* **TRY IT**:
For the word "live", count the lines of the data that include it and give only the total.

(Saved data entries)

"""

/-! ### A context after an update -/

@[simp] theorem Ctx.setA_pc (y : Ctx) (v : Word) : (y.setA v).pc = y.pc := rfl
@[simp] theorem Ctx.setA_p (y : Ctx) (v : Word) : (y.setA v).p = y.p := rfl
@[simp] theorem Ctx.setA_lc0 (y : Ctx) (v : Word) : (y.setA v).lc0 = y.lc0 := rfl
@[simp] theorem Ctx.setA_lc1 (y : Ctx) (v : Word) : (y.setA v).lc1 = y.lc1 := rfl
@[simp] theorem Ctx.setA_st (y : Ctx) (v : Word) : (y.setA v).st = y.st := rfl
@[simp] theorem Ctx.setA_rv (y : Ctx) (v : Word) : (y.setA v).rv = y.rv := rfl
@[simp] theorem Ctx.setA_tpc (y : Ctx) (v : Word) : (y.setA v).tpc = y.tpc := rfl
@[simp] theorem Ctx.setA_tcause (y : Ctx) (v : Word) : (y.setA v).tcause = y.tcause := rfl
@[simp] theorem Ctx.setA_taddr (y : Ctx) (v : Word) : (y.setA v).taddr = y.taddr := rfl
@[simp] theorem Ctx.setA_tval (y : Ctx) (v : Word) : (y.setA v).tval = y.tval := rfl
@[simp] theorem Ctx.setA_oorf (y : Ctx) (v : Word) : (y.setA v).oorf = y.oorf := rfl
@[simp] theorem Ctx.setA_oora (y : Ctx) (v : Word) : (y.setA v).oora = y.oora := rfl
@[simp] theorem Ctx.setA_log (y : Ctx) (v : Word) : (y.setA v).log = y.log := rfl
@[simp] theorem Ctx.setA_causeRead (y : Ctx) (v : Word) : (y.setA v).causeRead = y.causeRead := rfl
@[simp] theorem Ctx.setA_latches (y : Ctx) (v : Word) : (y.setA v).latches = y.latches := rfl
@[simp] theorem Ctx.setA_live (y : Ctx) (v : Word) : (y.setA v).live = y.live := rfl
@[simp] theorem Ctx.setA_hold (y : Ctx) (v : Word) : (y.setA v).hold = y.hold := rfl
@[simp] theorem Ctx.setA_owed (y : Ctx) (v : Word) : (y.setA v).owed = y.owed := rfl
@[simp] theorem Ctx.setA_away (y : Ctx) (v : Word) : (y.setA v).away = y.away := rfl
@[simp] theorem Ctx.setA_guest (y : Ctx) (v : Word) : (y.setA v).guest = y.guest := rfl
@[simp] theorem Ctx.setA_absent (y : Ctx) (v : Word) : (y.setA v).absent = y.absent := rfl
@[simp] theorem Ctx.setA_tlbBad (y : Ctx) (v : Word) : (y.setA v).tlbBad = y.tlbBad := rfl
@[simp] theorem Ctx.setPtr_pc (y : Ctx) (n : PReg) (v : Word) : (y.setPtr n v).pc = y.pc := rfl
@[simp] theorem Ctx.setPtr_a (y : Ctx) (n : PReg) (v : Word) : (y.setPtr n v).a = y.a := rfl
@[simp] theorem Ctx.setPtr_lc0 (y : Ctx) (n : PReg) (v : Word) : (y.setPtr n v).lc0 = y.lc0 := rfl
@[simp] theorem Ctx.setPtr_lc1 (y : Ctx) (n : PReg) (v : Word) : (y.setPtr n v).lc1 = y.lc1 := rfl
@[simp] theorem Ctx.setPtr_st (y : Ctx) (n : PReg) (v : Word) : (y.setPtr n v).st = y.st := rfl
@[simp] theorem Ctx.setPtr_rv (y : Ctx) (n : PReg) (v : Word) : (y.setPtr n v).rv = y.rv := rfl
@[simp] theorem Ctx.setPtr_tpc (y : Ctx) (n : PReg) (v : Word) : (y.setPtr n v).tpc = y.tpc := rfl
@[simp] theorem Ctx.setPtr_tcause (y : Ctx) (n : PReg) (v : Word) : (y.setPtr n v).tcause = y.tcause := rfl
@[simp] theorem Ctx.setPtr_taddr (y : Ctx) (n : PReg) (v : Word) : (y.setPtr n v).taddr = y.taddr := rfl
@[simp] theorem Ctx.setPtr_tval (y : Ctx) (n : PReg) (v : Word) : (y.setPtr n v).tval = y.tval := rfl
@[simp] theorem Ctx.setPtr_oorf (y : Ctx) (n : PReg) (v : Word) : (y.setPtr n v).oorf = y.oorf := rfl
@[simp] theorem Ctx.setPtr_oora (y : Ctx) (n : PReg) (v : Word) : (y.setPtr n v).oora = y.oora := rfl
@[simp] theorem Ctx.setPtr_log (y : Ctx) (n : PReg) (v : Word) : (y.setPtr n v).log = y.log := rfl
@[simp] theorem Ctx.setPtr_causeRead (y : Ctx) (n : PReg) (v : Word) : (y.setPtr n v).causeRead = y.causeRead := rfl
@[simp] theorem Ctx.setPtr_latches (y : Ctx) (n : PReg) (v : Word) : (y.setPtr n v).latches = y.latches := rfl
@[simp] theorem Ctx.setPtr_live (y : Ctx) (n : PReg) (v : Word) : (y.setPtr n v).live = y.live := rfl
@[simp] theorem Ctx.setPtr_hold (y : Ctx) (n : PReg) (v : Word) : (y.setPtr n v).hold = y.hold := rfl
@[simp] theorem Ctx.setPtr_owed (y : Ctx) (n : PReg) (v : Word) : (y.setPtr n v).owed = y.owed := rfl
@[simp] theorem Ctx.setPtr_away (y : Ctx) (n : PReg) (v : Word) : (y.setPtr n v).away = y.away := rfl
@[simp] theorem Ctx.setPtr_guest (y : Ctx) (n : PReg) (v : Word) : (y.setPtr n v).guest = y.guest := rfl
@[simp] theorem Ctx.setPtr_absent (y : Ctx) (n : PReg) (v : Word) : (y.setPtr n v).absent = y.absent := rfl
@[simp] theorem Ctx.setPtr_tlbBad (y : Ctx) (n : PReg) (v : Word) : (y.setPtr n v).tlbBad = y.tlbBad := rfl
@[simp] theorem Ctx.setFlag_pc (y : Ctx) (i : Nat) (b : Bool) : (y.setFlag i b).pc = y.pc := rfl
@[simp] theorem Ctx.setFlag_a (y : Ctx) (i : Nat) (b : Bool) : (y.setFlag i b).a = y.a := rfl
@[simp] theorem Ctx.setFlag_p (y : Ctx) (i : Nat) (b : Bool) : (y.setFlag i b).p = y.p := rfl
@[simp] theorem Ctx.setFlag_lc0 (y : Ctx) (i : Nat) (b : Bool) : (y.setFlag i b).lc0 = y.lc0 := rfl
@[simp] theorem Ctx.setFlag_lc1 (y : Ctx) (i : Nat) (b : Bool) : (y.setFlag i b).lc1 = y.lc1 := rfl
@[simp] theorem Ctx.setFlag_rv (y : Ctx) (i : Nat) (b : Bool) : (y.setFlag i b).rv = y.rv := rfl
@[simp] theorem Ctx.setFlag_tpc (y : Ctx) (i : Nat) (b : Bool) : (y.setFlag i b).tpc = y.tpc := rfl
@[simp] theorem Ctx.setFlag_tcause (y : Ctx) (i : Nat) (b : Bool) : (y.setFlag i b).tcause = y.tcause := rfl
@[simp] theorem Ctx.setFlag_taddr (y : Ctx) (i : Nat) (b : Bool) : (y.setFlag i b).taddr = y.taddr := rfl
@[simp] theorem Ctx.setFlag_tval (y : Ctx) (i : Nat) (b : Bool) : (y.setFlag i b).tval = y.tval := rfl
@[simp] theorem Ctx.setFlag_oorf (y : Ctx) (i : Nat) (b : Bool) : (y.setFlag i b).oorf = y.oorf := rfl
@[simp] theorem Ctx.setFlag_oora (y : Ctx) (i : Nat) (b : Bool) : (y.setFlag i b).oora = y.oora := rfl
@[simp] theorem Ctx.setFlag_log (y : Ctx) (i : Nat) (b : Bool) : (y.setFlag i b).log = y.log := rfl
@[simp] theorem Ctx.setFlag_causeRead (y : Ctx) (i : Nat) (b : Bool) : (y.setFlag i b).causeRead = y.causeRead := rfl
@[simp] theorem Ctx.setFlag_latches (y : Ctx) (i : Nat) (b : Bool) : (y.setFlag i b).latches = y.latches := rfl
@[simp] theorem Ctx.setFlag_live (y : Ctx) (i : Nat) (b : Bool) : (y.setFlag i b).live = y.live := rfl
@[simp] theorem Ctx.setFlag_hold (y : Ctx) (i : Nat) (b : Bool) : (y.setFlag i b).hold = y.hold := rfl
@[simp] theorem Ctx.setFlag_owed (y : Ctx) (i : Nat) (b : Bool) : (y.setFlag i b).owed = y.owed := rfl
@[simp] theorem Ctx.setFlag_away (y : Ctx) (i : Nat) (b : Bool) : (y.setFlag i b).away = y.away := rfl
@[simp] theorem Ctx.setFlag_guest (y : Ctx) (i : Nat) (b : Bool) : (y.setFlag i b).guest = y.guest := rfl
@[simp] theorem Ctx.setFlag_absent (y : Ctx) (i : Nat) (b : Bool) : (y.setFlag i b).absent = y.absent := rfl
@[simp] theorem Ctx.setFlag_tlbBad (y : Ctx) (i : Nat) (b : Bool) : (y.setFlag i b).tlbBad = y.tlbBad := rfl
@[simp] theorem Ctx.advance_a (y : Ctx) : (y.advance).a = y.a := rfl
@[simp] theorem Ctx.advance_p (y : Ctx) : (y.advance).p = y.p := rfl
@[simp] theorem Ctx.advance_lc0 (y : Ctx) : (y.advance).lc0 = y.lc0 := rfl
@[simp] theorem Ctx.advance_lc1 (y : Ctx) : (y.advance).lc1 = y.lc1 := rfl
@[simp] theorem Ctx.advance_st (y : Ctx) : (y.advance).st = y.st := rfl
@[simp] theorem Ctx.advance_rv (y : Ctx) : (y.advance).rv = y.rv := rfl
@[simp] theorem Ctx.advance_tpc (y : Ctx) : (y.advance).tpc = y.tpc := rfl
@[simp] theorem Ctx.advance_tcause (y : Ctx) : (y.advance).tcause = y.tcause := rfl
@[simp] theorem Ctx.advance_taddr (y : Ctx) : (y.advance).taddr = y.taddr := rfl
@[simp] theorem Ctx.advance_tval (y : Ctx) : (y.advance).tval = y.tval := rfl
@[simp] theorem Ctx.advance_oorf (y : Ctx) : (y.advance).oorf = y.oorf := rfl
@[simp] theorem Ctx.advance_oora (y : Ctx) : (y.advance).oora = y.oora := rfl
@[simp] theorem Ctx.advance_log (y : Ctx) : (y.advance).log = y.log := rfl
@[simp] theorem Ctx.advance_causeRead (y : Ctx) : (y.advance).causeRead = y.causeRead := rfl
@[simp] theorem Ctx.advance_latches (y : Ctx) : (y.advance).latches = y.latches := rfl
@[simp] theorem Ctx.advance_live (y : Ctx) : (y.advance).live = y.live := rfl
@[simp] theorem Ctx.advance_owed (y : Ctx) : (y.advance).owed = y.owed := rfl
@[simp] theorem Ctx.advance_away (y : Ctx) : (y.advance).away = y.away := rfl
@[simp] theorem Ctx.advance_guest (y : Ctx) : (y.advance).guest = y.guest := rfl
@[simp] theorem Ctx.advance_absent (y : Ctx) : (y.advance).absent = y.absent := rfl
@[simp] theorem Ctx.advance_tlbBad (y : Ctx) : (y.advance).tlbBad = y.tlbBad := rfl
@[simp] theorem Ctx.goto_a (y : Ctx) (t : Addr) : (y.goto t).a = y.a := rfl
@[simp] theorem Ctx.goto_p (y : Ctx) (t : Addr) : (y.goto t).p = y.p := rfl
@[simp] theorem Ctx.goto_lc0 (y : Ctx) (t : Addr) : (y.goto t).lc0 = y.lc0 := rfl
@[simp] theorem Ctx.goto_lc1 (y : Ctx) (t : Addr) : (y.goto t).lc1 = y.lc1 := rfl
@[simp] theorem Ctx.goto_st (y : Ctx) (t : Addr) : (y.goto t).st = y.st := rfl
@[simp] theorem Ctx.goto_rv (y : Ctx) (t : Addr) : (y.goto t).rv = y.rv := rfl
@[simp] theorem Ctx.goto_tpc (y : Ctx) (t : Addr) : (y.goto t).tpc = y.tpc := rfl
@[simp] theorem Ctx.goto_tcause (y : Ctx) (t : Addr) : (y.goto t).tcause = y.tcause := rfl
@[simp] theorem Ctx.goto_taddr (y : Ctx) (t : Addr) : (y.goto t).taddr = y.taddr := rfl
@[simp] theorem Ctx.goto_tval (y : Ctx) (t : Addr) : (y.goto t).tval = y.tval := rfl
@[simp] theorem Ctx.goto_oorf (y : Ctx) (t : Addr) : (y.goto t).oorf = y.oorf := rfl
@[simp] theorem Ctx.goto_oora (y : Ctx) (t : Addr) : (y.goto t).oora = y.oora := rfl
@[simp] theorem Ctx.goto_log (y : Ctx) (t : Addr) : (y.goto t).log = y.log := rfl
@[simp] theorem Ctx.goto_causeRead (y : Ctx) (t : Addr) : (y.goto t).causeRead = y.causeRead := rfl
@[simp] theorem Ctx.goto_latches (y : Ctx) (t : Addr) : (y.goto t).latches = y.latches := rfl
@[simp] theorem Ctx.goto_live (y : Ctx) (t : Addr) : (y.goto t).live = y.live := rfl
@[simp] theorem Ctx.goto_owed (y : Ctx) (t : Addr) : (y.goto t).owed = y.owed := rfl
@[simp] theorem Ctx.goto_away (y : Ctx) (t : Addr) : (y.goto t).away = y.away := rfl
@[simp] theorem Ctx.goto_guest (y : Ctx) (t : Addr) : (y.goto t).guest = y.guest := rfl
@[simp] theorem Ctx.goto_absent (y : Ctx) (t : Addr) : (y.goto t).absent = y.absent := rfl
@[simp] theorem Ctx.goto_tlbBad (y : Ctx) (t : Addr) : (y.goto t).tlbBad = y.tlbBad := rfl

"""

* **ANSWER BOX**:
5